Segment Start: Data under study

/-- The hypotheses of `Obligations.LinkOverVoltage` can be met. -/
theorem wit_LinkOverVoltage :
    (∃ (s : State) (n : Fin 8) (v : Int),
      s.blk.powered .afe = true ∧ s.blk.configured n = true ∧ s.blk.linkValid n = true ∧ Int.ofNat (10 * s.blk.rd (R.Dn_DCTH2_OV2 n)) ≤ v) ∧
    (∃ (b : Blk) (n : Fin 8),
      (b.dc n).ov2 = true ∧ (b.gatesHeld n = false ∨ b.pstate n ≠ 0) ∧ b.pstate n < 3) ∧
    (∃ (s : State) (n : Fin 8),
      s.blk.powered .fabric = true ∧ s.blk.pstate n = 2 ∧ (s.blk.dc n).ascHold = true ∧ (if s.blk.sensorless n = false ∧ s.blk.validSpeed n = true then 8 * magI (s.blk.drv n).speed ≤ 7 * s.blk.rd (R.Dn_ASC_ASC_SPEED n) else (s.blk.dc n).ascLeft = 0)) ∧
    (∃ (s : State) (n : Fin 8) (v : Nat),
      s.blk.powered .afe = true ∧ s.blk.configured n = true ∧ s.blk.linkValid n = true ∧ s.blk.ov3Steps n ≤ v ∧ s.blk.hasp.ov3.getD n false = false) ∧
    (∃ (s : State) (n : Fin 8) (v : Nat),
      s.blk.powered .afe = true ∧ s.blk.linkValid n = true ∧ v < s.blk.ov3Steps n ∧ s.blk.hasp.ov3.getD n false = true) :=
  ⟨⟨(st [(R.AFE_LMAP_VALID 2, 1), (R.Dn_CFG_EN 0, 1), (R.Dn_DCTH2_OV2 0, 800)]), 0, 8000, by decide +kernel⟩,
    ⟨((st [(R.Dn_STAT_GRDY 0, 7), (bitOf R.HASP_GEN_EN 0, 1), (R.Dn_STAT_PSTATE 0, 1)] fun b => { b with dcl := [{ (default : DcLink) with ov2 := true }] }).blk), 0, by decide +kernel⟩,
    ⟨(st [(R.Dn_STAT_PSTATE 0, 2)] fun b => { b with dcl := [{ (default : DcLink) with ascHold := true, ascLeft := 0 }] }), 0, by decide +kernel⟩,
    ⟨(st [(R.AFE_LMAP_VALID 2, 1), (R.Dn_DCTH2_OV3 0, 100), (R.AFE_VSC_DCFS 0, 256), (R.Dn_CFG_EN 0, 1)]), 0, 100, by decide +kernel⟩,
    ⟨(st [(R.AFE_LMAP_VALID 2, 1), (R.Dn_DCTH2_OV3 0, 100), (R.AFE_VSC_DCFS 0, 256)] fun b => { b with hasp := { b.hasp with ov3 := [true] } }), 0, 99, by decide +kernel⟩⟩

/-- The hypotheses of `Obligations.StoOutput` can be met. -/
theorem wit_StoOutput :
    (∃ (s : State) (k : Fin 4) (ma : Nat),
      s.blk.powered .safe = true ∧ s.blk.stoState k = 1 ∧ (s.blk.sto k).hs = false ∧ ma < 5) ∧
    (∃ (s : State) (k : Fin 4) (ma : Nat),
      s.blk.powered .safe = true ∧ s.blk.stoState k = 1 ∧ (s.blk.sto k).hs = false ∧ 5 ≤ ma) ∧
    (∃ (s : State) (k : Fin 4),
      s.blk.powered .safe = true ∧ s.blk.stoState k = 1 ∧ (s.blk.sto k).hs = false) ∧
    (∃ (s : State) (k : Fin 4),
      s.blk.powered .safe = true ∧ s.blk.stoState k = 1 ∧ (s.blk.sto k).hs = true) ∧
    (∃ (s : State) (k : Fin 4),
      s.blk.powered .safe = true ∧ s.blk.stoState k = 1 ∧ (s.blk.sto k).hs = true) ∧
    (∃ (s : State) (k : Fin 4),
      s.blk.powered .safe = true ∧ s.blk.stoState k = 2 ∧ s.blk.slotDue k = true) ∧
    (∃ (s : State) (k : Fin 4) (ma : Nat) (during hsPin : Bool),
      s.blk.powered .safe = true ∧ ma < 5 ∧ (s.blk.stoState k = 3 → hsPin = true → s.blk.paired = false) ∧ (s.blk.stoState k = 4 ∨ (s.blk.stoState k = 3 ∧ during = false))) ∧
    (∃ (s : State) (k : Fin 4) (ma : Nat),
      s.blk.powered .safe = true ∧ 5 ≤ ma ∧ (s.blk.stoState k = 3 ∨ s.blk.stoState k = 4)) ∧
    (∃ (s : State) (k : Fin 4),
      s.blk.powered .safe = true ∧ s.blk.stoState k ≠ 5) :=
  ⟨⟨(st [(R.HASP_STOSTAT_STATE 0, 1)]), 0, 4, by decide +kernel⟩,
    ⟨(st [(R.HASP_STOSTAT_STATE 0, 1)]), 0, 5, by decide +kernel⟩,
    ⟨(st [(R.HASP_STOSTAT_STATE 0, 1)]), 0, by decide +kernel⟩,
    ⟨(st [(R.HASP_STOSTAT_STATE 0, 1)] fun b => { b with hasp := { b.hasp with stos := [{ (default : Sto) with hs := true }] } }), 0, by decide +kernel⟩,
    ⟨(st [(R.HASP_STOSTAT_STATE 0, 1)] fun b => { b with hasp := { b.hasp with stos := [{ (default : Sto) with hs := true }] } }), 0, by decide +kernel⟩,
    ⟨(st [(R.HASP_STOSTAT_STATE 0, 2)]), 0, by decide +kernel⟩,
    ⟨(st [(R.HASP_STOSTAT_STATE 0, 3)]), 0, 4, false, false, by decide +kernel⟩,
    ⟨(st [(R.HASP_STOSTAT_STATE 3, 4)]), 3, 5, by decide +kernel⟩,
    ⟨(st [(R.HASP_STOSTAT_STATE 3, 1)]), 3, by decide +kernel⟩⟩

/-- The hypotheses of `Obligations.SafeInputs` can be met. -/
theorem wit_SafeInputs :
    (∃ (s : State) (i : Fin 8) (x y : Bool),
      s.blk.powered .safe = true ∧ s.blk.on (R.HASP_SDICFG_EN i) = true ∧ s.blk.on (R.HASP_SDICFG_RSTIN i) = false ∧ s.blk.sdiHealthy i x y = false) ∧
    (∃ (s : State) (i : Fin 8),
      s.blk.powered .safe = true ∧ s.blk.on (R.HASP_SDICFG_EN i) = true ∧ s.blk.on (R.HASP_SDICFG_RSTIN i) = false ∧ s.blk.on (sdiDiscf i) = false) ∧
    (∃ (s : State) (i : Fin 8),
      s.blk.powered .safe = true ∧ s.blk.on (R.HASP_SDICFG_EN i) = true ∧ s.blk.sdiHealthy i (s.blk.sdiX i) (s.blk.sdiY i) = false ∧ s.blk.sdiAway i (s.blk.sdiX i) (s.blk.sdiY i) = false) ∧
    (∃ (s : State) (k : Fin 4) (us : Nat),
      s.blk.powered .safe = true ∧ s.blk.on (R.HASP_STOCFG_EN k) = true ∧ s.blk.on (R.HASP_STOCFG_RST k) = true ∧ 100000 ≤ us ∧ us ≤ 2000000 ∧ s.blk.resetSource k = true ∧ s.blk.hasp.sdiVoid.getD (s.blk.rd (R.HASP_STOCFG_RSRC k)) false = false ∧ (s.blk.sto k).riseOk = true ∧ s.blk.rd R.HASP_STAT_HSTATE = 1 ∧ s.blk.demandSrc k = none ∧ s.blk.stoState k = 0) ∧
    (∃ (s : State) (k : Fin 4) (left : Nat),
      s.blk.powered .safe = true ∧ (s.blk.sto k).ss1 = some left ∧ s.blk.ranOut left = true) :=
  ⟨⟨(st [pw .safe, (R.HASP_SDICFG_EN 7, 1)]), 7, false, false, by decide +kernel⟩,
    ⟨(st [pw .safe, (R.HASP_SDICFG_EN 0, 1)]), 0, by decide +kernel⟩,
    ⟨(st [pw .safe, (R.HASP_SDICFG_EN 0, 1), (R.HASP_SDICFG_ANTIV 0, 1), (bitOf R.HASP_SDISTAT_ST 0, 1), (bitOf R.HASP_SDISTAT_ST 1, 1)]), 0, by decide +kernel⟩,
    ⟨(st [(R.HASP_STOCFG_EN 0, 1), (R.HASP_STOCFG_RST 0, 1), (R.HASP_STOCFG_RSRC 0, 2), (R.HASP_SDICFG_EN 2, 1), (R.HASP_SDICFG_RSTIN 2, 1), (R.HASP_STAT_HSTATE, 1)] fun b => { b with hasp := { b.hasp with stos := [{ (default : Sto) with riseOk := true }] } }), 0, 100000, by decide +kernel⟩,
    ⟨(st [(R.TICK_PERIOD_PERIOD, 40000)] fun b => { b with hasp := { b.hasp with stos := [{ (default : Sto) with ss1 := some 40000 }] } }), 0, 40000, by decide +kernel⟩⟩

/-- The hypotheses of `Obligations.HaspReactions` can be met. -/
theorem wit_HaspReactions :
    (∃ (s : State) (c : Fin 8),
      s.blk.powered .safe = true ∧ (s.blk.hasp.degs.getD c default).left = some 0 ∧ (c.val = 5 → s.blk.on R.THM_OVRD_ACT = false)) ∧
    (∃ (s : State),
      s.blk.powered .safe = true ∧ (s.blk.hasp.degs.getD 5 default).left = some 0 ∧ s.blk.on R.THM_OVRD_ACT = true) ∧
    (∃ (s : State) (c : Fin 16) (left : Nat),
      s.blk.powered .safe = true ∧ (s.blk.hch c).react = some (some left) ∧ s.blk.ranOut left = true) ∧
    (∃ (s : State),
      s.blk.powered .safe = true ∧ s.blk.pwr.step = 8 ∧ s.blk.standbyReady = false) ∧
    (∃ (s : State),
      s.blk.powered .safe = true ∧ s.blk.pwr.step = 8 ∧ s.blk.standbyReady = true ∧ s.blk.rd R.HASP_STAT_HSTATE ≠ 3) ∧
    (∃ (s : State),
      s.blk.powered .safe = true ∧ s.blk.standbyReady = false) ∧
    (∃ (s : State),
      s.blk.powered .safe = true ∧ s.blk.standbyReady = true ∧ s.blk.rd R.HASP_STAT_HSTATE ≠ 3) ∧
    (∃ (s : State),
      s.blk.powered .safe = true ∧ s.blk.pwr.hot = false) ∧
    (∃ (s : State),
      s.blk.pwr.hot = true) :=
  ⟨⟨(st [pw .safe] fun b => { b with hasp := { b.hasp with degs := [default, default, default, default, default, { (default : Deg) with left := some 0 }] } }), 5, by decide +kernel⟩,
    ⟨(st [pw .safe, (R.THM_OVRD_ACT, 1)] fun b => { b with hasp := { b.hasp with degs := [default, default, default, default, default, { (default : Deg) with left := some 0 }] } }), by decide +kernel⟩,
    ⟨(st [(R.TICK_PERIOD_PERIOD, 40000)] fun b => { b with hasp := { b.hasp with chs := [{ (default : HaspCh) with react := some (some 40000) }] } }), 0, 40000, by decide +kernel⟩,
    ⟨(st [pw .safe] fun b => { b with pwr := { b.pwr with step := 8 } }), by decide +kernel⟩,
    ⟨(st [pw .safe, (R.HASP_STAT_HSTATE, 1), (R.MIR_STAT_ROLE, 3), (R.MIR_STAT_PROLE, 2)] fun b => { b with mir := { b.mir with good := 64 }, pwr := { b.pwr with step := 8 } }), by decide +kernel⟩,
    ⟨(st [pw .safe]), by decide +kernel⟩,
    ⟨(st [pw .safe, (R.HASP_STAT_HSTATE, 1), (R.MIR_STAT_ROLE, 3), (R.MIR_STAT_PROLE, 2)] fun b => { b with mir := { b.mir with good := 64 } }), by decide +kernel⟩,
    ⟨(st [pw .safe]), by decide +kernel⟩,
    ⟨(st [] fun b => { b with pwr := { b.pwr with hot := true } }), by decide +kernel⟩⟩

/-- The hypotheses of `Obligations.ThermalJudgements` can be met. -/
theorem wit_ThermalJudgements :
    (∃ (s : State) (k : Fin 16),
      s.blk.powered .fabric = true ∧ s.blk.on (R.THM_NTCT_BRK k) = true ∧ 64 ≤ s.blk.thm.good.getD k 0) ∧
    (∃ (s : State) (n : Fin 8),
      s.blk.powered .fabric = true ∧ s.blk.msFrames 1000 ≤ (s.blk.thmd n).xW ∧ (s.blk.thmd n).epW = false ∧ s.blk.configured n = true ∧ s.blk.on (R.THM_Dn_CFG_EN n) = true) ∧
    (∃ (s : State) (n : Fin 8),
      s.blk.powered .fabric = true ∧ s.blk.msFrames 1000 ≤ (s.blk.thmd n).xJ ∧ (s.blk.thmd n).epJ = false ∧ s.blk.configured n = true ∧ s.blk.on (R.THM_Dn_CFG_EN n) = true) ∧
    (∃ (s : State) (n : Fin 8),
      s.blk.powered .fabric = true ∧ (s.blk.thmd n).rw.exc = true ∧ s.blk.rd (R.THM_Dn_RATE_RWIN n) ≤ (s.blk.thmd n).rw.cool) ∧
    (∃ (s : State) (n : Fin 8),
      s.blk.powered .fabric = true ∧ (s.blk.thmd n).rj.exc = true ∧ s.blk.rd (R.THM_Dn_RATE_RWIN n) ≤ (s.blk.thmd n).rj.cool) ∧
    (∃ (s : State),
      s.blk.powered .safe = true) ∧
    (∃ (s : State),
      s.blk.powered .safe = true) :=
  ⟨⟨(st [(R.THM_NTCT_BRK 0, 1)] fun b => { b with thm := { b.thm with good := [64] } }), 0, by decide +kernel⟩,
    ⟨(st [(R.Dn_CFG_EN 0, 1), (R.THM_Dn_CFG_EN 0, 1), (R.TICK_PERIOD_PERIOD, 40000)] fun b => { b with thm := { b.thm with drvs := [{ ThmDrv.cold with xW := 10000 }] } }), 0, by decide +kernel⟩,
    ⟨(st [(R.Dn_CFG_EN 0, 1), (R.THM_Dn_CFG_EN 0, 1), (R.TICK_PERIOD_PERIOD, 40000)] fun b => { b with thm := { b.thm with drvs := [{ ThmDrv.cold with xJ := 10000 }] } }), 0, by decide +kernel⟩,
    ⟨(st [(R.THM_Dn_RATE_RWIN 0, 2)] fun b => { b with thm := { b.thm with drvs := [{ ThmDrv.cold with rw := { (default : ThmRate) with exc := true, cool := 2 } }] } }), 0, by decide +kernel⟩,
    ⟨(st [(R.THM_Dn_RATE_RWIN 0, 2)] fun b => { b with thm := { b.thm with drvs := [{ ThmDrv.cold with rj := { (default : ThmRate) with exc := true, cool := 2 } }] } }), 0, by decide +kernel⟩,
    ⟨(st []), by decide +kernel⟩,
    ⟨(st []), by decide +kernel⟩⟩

Segment End: Data under study
Segment Start: Data under study

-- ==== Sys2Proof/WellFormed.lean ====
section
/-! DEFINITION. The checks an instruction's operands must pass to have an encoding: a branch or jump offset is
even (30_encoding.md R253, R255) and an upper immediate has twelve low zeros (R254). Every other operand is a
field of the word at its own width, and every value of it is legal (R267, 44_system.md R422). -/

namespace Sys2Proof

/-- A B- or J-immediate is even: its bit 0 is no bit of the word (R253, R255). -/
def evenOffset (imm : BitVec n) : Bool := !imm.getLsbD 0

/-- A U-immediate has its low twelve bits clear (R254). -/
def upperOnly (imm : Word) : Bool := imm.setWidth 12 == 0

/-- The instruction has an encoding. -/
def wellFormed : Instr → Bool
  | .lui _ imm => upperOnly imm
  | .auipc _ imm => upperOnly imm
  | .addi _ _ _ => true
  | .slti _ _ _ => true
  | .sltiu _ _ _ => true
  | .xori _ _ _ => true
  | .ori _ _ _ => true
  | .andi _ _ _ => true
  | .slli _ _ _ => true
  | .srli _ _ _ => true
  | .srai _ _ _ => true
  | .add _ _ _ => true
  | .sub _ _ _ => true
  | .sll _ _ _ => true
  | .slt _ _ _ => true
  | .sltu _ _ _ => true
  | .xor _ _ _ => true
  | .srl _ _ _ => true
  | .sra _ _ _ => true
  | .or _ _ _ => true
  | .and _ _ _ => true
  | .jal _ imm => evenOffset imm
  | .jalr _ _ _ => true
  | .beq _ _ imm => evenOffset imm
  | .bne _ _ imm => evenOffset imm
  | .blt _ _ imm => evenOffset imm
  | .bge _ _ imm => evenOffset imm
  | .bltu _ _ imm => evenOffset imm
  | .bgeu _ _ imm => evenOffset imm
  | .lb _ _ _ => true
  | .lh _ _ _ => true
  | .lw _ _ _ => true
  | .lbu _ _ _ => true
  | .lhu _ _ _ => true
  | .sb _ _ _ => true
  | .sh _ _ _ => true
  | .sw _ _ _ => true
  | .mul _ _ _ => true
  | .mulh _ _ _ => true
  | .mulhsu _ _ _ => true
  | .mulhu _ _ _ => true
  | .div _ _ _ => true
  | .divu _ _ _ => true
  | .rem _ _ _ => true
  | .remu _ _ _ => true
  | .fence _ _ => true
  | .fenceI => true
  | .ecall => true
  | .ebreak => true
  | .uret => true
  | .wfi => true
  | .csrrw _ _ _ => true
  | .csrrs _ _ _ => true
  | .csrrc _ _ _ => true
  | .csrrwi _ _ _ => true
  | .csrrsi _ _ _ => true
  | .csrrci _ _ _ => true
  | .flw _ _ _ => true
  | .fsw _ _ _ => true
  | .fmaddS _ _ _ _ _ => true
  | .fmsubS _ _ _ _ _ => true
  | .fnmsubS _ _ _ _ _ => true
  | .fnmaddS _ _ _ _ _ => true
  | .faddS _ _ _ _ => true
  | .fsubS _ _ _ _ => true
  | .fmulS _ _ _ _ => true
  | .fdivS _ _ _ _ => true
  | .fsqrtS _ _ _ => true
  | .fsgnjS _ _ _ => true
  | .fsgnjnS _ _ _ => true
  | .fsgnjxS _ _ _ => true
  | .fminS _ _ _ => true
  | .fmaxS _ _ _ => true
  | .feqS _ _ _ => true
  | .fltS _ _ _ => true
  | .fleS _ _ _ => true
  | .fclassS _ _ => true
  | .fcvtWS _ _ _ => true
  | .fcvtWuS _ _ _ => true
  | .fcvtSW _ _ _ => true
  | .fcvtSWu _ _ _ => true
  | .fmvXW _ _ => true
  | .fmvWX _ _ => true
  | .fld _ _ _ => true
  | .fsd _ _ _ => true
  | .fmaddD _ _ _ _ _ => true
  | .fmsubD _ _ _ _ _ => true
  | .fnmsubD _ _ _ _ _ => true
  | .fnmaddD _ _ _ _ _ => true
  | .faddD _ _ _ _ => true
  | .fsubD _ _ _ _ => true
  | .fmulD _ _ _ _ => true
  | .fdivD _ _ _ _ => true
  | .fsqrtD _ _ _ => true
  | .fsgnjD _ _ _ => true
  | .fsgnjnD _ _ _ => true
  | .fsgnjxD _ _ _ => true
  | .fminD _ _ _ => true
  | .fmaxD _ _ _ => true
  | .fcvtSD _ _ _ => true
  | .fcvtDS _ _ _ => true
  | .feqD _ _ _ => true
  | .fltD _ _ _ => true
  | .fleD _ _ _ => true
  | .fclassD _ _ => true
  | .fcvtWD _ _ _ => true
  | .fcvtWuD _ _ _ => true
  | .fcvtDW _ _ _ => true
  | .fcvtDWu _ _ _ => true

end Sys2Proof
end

Segment End: Data under study

§ Your objective
Reading through the records above, report each line in which the string "theorem" is found.

§ Task solution
theorem wit_LinkOverVoltage :
theorem wit_StoOutput :
theorem wit_SafeInputs :
theorem wit_HaspReactions :
theorem wit_ThermalJudgements :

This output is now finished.